■ How to complete this task: Extract from the entries below, exactly as given, only the lines from the line containing "with_reducible apply does_arbRound" to the line containing "theorem does_sendReply (s", both lines included.
+===+
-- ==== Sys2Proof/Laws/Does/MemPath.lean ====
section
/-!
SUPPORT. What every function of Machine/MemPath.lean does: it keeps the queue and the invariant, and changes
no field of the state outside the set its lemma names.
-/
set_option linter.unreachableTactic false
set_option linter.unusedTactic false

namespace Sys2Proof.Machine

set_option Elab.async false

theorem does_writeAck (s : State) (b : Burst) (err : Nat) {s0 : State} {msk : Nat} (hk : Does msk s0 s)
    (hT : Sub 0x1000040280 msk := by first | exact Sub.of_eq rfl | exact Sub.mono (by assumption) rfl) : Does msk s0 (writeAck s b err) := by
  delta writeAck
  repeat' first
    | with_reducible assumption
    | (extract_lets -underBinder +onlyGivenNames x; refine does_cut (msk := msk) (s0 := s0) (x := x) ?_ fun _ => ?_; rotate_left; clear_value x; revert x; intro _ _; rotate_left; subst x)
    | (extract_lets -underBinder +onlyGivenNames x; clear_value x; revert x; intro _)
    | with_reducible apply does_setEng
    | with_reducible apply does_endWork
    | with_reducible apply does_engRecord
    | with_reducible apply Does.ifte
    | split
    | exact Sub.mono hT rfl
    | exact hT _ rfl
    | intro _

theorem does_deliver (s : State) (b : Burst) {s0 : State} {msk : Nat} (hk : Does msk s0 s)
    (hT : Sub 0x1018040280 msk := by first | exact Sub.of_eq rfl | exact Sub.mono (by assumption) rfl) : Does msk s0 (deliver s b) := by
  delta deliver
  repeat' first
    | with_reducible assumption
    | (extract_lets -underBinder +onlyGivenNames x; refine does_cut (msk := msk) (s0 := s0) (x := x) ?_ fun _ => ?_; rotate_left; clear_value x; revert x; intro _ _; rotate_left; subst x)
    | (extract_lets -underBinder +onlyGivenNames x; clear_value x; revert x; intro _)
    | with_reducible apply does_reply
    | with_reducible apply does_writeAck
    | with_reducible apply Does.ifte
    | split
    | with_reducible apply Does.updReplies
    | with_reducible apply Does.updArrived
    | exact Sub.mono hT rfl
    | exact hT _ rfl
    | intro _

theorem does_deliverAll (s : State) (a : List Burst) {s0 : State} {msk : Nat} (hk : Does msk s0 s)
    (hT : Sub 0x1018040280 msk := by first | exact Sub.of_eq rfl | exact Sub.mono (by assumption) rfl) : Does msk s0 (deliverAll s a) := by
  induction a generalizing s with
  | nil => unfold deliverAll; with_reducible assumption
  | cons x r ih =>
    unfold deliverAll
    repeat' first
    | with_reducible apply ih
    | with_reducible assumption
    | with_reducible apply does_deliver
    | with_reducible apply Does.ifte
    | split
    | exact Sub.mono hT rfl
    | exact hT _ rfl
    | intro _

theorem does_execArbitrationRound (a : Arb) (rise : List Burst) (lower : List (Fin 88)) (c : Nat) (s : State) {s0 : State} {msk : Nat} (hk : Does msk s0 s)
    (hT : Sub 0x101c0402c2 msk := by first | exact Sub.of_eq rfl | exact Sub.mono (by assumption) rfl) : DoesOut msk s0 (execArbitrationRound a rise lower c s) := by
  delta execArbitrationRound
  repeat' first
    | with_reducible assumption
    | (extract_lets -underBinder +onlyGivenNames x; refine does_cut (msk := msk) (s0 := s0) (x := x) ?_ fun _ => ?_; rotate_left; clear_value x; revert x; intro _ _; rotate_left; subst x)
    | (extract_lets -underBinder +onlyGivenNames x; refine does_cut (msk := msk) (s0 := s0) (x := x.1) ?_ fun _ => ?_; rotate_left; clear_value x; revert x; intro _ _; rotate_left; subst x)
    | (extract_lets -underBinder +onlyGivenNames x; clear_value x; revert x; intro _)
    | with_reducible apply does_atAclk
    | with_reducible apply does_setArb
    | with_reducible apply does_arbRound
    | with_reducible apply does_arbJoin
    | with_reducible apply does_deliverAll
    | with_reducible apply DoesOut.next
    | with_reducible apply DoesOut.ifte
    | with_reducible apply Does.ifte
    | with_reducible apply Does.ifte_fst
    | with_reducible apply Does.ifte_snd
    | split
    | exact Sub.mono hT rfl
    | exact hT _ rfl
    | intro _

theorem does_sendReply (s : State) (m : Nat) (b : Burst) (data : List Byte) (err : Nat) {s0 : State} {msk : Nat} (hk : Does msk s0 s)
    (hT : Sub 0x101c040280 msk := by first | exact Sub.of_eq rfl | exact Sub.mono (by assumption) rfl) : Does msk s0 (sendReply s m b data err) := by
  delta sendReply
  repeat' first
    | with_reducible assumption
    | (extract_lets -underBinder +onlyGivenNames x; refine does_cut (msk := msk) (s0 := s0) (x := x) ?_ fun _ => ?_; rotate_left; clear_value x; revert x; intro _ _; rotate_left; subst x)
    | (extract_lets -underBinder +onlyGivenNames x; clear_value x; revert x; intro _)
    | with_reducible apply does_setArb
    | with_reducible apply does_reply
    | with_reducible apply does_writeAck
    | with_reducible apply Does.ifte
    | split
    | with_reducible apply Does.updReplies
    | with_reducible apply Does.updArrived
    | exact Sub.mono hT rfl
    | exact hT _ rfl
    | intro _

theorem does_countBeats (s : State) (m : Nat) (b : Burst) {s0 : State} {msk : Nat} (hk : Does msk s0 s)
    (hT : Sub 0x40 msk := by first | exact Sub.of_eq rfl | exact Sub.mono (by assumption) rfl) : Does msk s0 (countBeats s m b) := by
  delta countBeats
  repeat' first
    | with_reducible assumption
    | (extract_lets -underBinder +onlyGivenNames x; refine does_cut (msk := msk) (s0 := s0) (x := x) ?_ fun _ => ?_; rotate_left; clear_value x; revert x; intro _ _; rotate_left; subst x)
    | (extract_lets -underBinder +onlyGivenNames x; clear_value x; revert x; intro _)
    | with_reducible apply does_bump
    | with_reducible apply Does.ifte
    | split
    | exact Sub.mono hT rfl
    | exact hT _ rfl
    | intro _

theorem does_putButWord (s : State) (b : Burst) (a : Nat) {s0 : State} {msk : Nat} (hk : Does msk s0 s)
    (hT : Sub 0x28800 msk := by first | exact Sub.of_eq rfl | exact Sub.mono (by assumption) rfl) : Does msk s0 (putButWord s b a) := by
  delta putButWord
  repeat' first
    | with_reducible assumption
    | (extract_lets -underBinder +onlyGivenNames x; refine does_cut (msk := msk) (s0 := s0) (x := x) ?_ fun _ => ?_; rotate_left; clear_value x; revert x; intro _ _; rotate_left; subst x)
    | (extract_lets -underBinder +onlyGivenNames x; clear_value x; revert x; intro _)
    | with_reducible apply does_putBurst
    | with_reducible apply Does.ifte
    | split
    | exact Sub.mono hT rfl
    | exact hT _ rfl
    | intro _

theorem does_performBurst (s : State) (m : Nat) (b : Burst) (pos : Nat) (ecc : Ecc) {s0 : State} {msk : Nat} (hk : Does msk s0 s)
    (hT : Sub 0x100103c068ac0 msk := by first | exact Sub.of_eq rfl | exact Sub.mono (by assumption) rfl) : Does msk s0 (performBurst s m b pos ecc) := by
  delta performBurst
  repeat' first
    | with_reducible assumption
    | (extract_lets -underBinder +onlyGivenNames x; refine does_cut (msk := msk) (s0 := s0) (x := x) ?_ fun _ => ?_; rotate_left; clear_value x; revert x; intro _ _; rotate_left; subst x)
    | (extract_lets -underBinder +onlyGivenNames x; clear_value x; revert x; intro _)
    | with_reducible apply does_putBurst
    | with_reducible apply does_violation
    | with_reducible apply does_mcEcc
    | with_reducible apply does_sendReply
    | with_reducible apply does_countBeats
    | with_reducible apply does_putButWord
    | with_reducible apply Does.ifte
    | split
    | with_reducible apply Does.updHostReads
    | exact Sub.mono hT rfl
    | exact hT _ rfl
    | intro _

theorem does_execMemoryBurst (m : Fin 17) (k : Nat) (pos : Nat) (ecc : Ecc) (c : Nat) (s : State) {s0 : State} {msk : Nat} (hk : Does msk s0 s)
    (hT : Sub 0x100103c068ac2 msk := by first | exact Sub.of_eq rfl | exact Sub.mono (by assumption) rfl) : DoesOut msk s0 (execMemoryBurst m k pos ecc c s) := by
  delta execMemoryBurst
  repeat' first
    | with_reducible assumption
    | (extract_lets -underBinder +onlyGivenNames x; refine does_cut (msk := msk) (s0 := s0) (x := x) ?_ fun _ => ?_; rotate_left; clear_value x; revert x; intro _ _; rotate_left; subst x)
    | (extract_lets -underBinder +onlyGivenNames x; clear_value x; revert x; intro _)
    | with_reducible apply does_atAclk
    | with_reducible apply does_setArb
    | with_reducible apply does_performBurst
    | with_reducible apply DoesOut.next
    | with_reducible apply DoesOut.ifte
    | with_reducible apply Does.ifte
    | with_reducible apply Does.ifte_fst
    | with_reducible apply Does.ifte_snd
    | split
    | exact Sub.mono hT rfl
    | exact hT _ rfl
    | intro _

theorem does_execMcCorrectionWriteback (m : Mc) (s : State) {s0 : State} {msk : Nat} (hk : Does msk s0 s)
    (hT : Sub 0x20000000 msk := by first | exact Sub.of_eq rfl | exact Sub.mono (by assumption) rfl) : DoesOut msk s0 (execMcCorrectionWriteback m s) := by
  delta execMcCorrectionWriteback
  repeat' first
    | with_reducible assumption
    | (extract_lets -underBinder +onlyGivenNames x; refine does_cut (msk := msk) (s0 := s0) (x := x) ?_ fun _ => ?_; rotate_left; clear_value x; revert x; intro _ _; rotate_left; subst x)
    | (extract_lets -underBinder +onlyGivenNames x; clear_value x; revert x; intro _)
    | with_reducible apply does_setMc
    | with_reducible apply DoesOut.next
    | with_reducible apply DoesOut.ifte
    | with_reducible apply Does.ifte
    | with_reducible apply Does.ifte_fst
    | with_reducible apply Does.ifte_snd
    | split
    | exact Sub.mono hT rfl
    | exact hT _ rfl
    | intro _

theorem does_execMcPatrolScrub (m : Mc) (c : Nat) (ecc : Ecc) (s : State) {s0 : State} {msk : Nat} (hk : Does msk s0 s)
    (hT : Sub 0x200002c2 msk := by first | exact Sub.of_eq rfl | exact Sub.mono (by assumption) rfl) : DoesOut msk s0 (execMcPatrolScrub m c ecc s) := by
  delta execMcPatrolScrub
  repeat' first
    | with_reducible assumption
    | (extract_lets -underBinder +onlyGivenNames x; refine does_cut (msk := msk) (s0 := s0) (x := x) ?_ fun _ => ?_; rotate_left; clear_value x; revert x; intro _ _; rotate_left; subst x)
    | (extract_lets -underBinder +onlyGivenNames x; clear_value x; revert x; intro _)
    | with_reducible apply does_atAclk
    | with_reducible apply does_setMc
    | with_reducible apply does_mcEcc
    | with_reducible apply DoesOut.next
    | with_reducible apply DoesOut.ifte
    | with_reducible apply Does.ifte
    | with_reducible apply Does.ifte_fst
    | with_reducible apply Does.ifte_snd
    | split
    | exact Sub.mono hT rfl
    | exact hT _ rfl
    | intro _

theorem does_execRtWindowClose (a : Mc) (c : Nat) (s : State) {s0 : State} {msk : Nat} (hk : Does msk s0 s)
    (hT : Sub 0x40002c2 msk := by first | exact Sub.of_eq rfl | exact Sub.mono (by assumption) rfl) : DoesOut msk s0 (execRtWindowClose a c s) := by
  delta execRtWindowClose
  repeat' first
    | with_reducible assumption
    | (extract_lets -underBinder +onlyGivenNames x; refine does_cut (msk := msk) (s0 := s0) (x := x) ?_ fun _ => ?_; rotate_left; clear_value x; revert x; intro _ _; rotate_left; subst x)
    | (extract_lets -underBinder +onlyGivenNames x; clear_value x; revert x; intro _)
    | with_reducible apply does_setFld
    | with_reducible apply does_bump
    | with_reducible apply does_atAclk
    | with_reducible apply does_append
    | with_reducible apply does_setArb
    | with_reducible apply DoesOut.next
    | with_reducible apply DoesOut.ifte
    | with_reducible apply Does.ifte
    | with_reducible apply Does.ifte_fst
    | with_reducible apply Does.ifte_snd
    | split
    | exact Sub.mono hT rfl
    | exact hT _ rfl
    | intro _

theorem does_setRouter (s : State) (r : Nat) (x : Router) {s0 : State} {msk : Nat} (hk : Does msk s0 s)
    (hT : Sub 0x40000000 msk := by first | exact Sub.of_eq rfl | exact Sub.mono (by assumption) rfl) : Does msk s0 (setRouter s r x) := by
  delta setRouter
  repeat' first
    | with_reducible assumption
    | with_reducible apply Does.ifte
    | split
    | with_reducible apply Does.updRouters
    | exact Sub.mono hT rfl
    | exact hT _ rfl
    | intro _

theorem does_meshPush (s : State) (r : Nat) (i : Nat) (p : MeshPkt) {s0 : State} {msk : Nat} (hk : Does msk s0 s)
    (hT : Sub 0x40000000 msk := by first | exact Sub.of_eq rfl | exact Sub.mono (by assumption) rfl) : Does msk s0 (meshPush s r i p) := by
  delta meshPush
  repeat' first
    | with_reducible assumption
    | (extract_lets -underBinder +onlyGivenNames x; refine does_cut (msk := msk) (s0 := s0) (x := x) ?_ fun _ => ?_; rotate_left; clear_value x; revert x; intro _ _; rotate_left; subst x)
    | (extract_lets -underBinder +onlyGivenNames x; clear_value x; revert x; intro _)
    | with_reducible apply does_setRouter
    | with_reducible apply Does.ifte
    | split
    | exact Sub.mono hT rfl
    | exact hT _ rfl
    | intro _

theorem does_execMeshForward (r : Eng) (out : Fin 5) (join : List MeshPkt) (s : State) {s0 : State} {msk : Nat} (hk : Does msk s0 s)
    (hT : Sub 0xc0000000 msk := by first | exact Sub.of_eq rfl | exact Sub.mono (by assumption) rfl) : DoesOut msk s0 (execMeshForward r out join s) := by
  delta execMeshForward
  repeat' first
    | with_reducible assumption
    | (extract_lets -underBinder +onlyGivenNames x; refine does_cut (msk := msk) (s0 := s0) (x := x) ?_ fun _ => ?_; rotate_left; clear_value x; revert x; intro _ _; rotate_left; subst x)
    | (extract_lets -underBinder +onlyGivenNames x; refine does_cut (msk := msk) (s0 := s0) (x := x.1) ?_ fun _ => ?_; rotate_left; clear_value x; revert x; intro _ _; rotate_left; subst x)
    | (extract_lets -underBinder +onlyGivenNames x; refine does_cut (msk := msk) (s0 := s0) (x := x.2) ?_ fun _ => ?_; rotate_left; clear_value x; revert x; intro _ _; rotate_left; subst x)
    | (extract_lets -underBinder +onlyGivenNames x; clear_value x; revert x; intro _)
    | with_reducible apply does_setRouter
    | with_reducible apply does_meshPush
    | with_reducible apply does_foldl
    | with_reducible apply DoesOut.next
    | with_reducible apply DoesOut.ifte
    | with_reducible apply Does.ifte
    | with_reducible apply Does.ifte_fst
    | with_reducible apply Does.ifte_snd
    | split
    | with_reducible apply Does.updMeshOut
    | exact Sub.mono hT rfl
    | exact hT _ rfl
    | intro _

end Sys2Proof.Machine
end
+===+
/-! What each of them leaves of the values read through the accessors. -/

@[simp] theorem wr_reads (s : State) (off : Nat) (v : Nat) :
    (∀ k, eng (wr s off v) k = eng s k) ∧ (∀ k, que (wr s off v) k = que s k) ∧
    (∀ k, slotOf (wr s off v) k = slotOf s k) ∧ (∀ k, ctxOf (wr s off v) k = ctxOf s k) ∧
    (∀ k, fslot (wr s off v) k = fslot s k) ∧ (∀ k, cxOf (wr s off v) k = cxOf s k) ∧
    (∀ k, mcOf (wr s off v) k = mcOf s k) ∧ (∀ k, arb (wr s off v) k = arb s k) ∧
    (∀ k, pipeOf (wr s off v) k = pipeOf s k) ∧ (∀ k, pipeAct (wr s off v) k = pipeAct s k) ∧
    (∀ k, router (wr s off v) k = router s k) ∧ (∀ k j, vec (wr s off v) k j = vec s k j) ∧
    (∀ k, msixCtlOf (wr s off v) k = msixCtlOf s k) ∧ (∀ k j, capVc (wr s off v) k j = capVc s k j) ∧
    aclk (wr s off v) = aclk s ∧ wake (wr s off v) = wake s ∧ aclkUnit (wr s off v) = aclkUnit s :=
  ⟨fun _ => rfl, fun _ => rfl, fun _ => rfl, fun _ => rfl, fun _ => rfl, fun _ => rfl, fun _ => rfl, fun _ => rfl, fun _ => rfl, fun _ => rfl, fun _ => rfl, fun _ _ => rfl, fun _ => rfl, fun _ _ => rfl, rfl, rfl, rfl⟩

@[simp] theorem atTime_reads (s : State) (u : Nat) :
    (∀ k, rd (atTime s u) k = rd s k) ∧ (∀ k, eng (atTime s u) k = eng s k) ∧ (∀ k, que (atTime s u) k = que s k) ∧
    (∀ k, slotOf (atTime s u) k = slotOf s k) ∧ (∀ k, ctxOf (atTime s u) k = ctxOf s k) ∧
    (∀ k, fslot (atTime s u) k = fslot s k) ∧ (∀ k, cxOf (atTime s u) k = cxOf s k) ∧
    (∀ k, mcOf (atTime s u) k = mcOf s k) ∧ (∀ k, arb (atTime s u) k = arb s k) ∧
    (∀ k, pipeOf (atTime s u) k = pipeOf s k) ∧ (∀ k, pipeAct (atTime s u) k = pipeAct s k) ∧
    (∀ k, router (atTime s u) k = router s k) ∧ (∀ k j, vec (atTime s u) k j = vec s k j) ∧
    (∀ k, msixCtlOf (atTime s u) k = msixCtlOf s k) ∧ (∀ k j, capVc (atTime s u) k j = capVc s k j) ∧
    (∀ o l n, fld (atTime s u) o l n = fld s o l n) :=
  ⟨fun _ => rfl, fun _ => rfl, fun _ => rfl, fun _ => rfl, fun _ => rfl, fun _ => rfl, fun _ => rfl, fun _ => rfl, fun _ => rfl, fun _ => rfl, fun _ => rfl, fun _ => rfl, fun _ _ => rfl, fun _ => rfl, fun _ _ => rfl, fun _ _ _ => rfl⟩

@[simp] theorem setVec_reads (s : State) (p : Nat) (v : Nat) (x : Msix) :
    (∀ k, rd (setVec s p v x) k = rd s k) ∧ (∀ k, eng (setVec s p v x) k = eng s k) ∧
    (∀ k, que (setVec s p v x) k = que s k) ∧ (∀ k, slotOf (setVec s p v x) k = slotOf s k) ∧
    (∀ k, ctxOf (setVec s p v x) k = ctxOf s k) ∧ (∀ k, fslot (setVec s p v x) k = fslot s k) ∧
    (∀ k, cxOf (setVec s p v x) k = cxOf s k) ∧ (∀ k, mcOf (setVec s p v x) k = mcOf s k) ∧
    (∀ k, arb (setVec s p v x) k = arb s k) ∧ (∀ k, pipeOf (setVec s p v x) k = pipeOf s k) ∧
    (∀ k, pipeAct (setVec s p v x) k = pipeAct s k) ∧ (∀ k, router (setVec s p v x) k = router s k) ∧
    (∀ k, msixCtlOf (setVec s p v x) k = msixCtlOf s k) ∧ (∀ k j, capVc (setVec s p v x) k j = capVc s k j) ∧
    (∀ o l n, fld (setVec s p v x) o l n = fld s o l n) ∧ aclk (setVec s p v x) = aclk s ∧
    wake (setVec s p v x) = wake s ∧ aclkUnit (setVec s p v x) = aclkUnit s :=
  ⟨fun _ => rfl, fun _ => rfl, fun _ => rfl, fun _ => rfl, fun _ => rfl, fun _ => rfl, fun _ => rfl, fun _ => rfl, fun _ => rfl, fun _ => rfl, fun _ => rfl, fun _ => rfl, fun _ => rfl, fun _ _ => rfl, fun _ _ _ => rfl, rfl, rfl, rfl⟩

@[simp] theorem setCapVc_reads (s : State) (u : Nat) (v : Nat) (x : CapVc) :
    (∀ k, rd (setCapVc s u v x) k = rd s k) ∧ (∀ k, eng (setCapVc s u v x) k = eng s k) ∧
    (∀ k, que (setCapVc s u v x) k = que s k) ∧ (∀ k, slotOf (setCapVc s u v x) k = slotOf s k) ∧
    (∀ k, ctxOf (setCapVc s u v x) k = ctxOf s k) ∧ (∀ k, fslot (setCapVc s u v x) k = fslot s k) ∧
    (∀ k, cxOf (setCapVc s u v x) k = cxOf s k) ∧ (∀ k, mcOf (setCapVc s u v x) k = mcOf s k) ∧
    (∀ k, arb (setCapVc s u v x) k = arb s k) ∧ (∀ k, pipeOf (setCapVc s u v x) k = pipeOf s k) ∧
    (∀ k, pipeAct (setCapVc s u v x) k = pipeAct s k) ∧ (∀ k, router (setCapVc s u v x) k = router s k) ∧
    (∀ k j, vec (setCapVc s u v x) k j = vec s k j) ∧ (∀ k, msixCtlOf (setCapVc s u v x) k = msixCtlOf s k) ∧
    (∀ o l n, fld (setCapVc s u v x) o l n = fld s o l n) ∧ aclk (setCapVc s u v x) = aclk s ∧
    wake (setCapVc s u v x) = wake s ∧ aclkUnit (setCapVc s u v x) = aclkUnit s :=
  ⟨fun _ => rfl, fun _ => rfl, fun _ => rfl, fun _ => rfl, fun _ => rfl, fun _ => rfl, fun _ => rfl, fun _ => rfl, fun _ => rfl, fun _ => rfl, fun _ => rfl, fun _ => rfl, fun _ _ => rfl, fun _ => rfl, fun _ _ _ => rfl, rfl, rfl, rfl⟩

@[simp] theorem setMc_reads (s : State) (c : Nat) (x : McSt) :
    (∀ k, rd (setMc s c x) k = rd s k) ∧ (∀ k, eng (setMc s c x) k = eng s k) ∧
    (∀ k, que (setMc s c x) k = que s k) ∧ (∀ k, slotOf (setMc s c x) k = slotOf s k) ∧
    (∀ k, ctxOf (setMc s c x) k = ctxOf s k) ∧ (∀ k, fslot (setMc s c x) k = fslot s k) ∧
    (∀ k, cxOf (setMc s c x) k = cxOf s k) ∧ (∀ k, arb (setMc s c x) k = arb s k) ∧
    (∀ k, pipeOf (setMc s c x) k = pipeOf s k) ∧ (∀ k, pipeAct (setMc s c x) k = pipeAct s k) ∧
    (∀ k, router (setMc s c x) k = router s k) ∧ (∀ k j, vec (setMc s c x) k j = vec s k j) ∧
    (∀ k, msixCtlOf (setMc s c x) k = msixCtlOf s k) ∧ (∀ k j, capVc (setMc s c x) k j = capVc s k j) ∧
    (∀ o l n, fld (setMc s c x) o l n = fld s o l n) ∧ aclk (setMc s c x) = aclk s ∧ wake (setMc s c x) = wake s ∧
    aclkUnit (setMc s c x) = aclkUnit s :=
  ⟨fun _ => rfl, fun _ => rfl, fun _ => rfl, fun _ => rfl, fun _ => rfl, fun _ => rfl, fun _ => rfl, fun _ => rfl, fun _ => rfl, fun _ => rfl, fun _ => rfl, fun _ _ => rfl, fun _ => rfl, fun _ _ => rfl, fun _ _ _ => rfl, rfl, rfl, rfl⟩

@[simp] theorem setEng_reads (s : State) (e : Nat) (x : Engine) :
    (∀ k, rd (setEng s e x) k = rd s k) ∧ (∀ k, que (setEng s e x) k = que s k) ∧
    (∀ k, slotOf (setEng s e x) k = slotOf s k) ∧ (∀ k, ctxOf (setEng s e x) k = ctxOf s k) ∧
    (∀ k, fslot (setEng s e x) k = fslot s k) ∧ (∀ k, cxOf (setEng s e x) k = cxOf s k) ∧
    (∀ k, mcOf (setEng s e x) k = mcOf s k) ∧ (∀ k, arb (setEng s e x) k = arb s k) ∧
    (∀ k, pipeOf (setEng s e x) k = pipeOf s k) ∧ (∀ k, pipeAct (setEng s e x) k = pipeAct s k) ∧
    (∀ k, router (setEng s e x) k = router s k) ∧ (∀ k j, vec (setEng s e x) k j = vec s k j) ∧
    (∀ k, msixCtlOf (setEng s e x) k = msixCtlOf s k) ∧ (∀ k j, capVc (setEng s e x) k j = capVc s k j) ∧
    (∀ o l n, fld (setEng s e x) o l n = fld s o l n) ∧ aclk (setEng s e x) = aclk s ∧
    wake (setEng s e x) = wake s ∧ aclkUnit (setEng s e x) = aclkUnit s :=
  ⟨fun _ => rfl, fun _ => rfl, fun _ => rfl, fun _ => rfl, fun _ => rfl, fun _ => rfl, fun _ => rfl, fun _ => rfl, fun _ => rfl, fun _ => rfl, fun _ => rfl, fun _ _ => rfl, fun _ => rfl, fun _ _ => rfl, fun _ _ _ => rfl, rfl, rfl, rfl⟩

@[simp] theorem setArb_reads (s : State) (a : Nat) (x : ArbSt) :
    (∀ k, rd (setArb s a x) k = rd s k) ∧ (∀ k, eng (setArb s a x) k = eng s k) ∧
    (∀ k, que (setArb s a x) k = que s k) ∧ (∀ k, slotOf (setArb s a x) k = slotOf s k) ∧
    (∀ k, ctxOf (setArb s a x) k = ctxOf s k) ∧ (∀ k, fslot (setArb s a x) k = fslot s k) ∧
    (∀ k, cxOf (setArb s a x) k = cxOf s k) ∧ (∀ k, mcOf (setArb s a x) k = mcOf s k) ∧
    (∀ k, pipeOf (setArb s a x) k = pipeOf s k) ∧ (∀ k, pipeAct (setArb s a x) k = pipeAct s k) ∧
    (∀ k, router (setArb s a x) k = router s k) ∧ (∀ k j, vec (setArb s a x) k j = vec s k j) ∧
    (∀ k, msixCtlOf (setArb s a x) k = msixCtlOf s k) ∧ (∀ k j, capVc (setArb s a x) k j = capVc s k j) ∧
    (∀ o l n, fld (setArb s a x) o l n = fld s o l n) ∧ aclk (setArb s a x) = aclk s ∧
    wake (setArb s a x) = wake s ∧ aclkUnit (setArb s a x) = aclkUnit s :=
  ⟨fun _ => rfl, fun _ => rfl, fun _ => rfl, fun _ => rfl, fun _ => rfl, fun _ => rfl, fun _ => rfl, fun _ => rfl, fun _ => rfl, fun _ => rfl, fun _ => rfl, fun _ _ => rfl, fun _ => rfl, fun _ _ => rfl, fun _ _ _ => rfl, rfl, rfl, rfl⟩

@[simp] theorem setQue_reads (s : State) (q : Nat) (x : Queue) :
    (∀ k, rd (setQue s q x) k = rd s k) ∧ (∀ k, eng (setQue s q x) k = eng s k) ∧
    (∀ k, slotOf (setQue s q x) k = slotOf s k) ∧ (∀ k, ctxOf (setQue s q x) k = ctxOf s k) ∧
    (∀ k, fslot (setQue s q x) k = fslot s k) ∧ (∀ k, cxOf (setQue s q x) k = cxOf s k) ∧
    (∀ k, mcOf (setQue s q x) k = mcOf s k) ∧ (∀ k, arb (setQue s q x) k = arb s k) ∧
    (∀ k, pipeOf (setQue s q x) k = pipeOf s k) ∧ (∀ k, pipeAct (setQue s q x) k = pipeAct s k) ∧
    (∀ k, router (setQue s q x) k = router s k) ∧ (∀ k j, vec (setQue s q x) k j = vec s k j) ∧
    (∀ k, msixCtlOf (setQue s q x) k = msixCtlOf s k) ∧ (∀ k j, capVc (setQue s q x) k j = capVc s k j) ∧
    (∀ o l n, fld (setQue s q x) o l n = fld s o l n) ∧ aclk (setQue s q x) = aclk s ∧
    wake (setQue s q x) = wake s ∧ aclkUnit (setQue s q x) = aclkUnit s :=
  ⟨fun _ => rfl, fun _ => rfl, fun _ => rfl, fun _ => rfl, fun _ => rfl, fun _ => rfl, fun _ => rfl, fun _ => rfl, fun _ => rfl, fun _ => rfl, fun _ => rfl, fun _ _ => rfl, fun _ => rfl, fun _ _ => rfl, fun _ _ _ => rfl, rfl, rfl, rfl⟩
+===+
■ Written response:
    | with_reducible apply does_arbRound
    | with_reducible apply does_arbJoin
    | with_reducible apply does_deliverAll
    | with_reducible apply DoesOut.next
    | with_reducible apply DoesOut.ifte
    | with_reducible apply Does.ifte
    | with_reducible apply Does.ifte_fst
    | with_reducible apply Does.ifte_snd
    | split
    | exact Sub.mono hT rfl
    | exact hT _ rfl
    | intro _

theorem does_sendReply (s : State) (m : Nat) (b : Burst) (data : List Byte) (err : Nat) {s0 : State} {msk : Nat} (hk : Does msk s0 s)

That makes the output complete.